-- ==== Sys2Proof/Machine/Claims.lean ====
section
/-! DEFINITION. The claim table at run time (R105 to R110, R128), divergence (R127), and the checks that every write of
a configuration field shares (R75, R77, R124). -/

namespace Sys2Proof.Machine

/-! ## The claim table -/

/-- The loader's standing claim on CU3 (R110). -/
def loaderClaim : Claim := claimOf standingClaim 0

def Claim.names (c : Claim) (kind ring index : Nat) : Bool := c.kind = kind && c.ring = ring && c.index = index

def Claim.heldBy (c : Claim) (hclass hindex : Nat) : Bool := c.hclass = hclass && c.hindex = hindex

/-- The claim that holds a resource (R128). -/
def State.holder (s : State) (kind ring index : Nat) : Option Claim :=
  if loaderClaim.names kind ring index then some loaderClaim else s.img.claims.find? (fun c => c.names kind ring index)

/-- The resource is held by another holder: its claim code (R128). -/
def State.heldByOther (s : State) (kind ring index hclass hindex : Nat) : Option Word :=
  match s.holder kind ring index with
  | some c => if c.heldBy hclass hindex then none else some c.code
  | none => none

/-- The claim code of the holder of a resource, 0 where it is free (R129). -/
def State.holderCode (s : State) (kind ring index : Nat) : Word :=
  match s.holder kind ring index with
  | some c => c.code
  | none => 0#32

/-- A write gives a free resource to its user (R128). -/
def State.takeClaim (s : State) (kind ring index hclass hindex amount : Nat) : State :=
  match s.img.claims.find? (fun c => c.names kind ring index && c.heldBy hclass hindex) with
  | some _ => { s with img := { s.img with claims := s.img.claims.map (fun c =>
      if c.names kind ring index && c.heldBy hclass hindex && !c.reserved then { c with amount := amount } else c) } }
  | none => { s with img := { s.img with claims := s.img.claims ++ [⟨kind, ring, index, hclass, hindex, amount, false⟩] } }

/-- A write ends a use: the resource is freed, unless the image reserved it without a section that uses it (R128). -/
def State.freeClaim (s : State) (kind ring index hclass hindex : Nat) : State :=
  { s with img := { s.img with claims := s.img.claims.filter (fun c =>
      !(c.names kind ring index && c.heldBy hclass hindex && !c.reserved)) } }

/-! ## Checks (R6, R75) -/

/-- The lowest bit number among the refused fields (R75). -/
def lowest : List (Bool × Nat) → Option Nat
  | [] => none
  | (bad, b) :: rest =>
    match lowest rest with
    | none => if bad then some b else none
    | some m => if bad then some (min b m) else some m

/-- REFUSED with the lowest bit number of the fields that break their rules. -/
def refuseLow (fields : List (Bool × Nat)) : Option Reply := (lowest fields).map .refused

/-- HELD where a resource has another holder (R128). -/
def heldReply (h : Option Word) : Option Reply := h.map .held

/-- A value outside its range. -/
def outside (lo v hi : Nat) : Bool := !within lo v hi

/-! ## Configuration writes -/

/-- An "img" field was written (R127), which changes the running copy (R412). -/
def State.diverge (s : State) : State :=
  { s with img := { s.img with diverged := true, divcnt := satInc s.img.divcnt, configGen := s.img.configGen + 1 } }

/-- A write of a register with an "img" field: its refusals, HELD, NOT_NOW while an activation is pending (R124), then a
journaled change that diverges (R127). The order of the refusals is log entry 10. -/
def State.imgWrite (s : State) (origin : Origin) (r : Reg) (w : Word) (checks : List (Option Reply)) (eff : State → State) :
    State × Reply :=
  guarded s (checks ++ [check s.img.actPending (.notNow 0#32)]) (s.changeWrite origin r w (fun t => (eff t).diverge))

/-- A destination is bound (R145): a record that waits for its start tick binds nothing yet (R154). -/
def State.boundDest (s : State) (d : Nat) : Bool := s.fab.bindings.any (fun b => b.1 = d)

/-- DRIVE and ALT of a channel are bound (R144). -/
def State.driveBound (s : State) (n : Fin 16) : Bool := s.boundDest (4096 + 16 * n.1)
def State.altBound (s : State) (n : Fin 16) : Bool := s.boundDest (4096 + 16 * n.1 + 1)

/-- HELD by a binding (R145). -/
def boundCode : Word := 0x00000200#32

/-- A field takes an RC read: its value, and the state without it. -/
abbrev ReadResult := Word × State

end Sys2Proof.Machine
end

==

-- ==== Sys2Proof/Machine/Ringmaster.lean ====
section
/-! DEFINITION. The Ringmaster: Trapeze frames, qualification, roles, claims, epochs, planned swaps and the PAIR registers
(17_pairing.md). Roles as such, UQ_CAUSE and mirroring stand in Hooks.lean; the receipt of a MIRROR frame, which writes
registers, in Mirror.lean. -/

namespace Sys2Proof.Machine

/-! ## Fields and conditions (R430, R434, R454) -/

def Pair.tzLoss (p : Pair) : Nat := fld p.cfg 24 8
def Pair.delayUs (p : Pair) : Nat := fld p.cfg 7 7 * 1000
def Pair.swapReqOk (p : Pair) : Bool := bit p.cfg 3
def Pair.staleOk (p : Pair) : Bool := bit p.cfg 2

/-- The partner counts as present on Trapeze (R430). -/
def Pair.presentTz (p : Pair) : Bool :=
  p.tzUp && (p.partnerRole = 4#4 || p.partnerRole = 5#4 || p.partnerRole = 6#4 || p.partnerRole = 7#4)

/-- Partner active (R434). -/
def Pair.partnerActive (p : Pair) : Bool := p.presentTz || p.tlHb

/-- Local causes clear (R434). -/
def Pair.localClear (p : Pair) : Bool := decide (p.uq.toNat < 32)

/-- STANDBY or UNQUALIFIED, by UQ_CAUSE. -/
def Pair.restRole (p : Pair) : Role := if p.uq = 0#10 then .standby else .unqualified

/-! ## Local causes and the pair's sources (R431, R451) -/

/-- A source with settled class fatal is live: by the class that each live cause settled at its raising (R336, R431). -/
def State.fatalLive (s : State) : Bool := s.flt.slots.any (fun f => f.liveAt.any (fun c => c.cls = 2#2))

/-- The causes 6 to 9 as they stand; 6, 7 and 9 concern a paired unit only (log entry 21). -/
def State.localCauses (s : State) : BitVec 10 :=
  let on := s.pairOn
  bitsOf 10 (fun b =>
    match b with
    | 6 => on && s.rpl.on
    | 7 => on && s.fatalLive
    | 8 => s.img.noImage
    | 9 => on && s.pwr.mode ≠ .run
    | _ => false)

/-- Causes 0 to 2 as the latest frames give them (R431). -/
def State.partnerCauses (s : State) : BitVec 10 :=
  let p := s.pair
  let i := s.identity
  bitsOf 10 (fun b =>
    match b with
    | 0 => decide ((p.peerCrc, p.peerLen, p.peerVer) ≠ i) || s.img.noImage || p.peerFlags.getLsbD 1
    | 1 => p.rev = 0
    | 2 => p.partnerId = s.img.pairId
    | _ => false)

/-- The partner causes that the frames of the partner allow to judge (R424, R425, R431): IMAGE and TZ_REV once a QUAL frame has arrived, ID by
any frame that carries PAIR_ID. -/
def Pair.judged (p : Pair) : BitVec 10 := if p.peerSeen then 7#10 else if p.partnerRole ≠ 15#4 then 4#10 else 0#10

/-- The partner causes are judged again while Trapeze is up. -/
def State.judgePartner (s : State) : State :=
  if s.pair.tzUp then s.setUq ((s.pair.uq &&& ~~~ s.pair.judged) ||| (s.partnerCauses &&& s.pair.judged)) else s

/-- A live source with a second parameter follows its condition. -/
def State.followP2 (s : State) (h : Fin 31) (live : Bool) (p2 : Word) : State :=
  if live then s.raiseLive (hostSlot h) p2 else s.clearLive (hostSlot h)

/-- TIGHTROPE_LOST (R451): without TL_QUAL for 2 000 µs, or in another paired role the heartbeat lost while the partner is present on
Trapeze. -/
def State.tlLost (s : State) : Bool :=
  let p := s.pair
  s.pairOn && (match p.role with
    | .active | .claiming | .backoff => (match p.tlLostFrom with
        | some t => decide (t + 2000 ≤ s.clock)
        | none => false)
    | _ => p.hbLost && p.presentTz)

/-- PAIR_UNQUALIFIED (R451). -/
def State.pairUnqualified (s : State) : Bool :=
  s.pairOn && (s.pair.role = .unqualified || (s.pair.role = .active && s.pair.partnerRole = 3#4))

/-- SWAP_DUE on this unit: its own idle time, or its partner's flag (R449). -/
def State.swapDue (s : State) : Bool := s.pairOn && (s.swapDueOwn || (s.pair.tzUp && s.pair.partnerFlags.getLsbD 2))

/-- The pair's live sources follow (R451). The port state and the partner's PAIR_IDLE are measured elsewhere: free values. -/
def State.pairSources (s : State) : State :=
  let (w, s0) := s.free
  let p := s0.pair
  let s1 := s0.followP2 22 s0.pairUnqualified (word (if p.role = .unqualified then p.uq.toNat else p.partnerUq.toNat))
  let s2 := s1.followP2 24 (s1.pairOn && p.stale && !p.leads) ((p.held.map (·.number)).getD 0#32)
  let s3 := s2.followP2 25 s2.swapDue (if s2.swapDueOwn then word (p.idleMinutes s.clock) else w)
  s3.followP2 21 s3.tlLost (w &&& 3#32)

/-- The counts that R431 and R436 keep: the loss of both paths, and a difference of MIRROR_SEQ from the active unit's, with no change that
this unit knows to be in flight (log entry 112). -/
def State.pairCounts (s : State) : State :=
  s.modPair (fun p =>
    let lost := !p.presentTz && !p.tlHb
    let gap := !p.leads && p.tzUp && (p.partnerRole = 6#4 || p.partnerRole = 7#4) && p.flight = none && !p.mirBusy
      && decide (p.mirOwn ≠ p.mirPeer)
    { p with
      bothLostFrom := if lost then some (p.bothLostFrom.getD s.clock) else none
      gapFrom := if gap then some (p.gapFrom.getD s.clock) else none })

:: WHAT IS REQUIRED ::
Check which lines of the entries hold the word "BitVec", then please give only how many there are.

:: WRITTEN ANSWER ::
3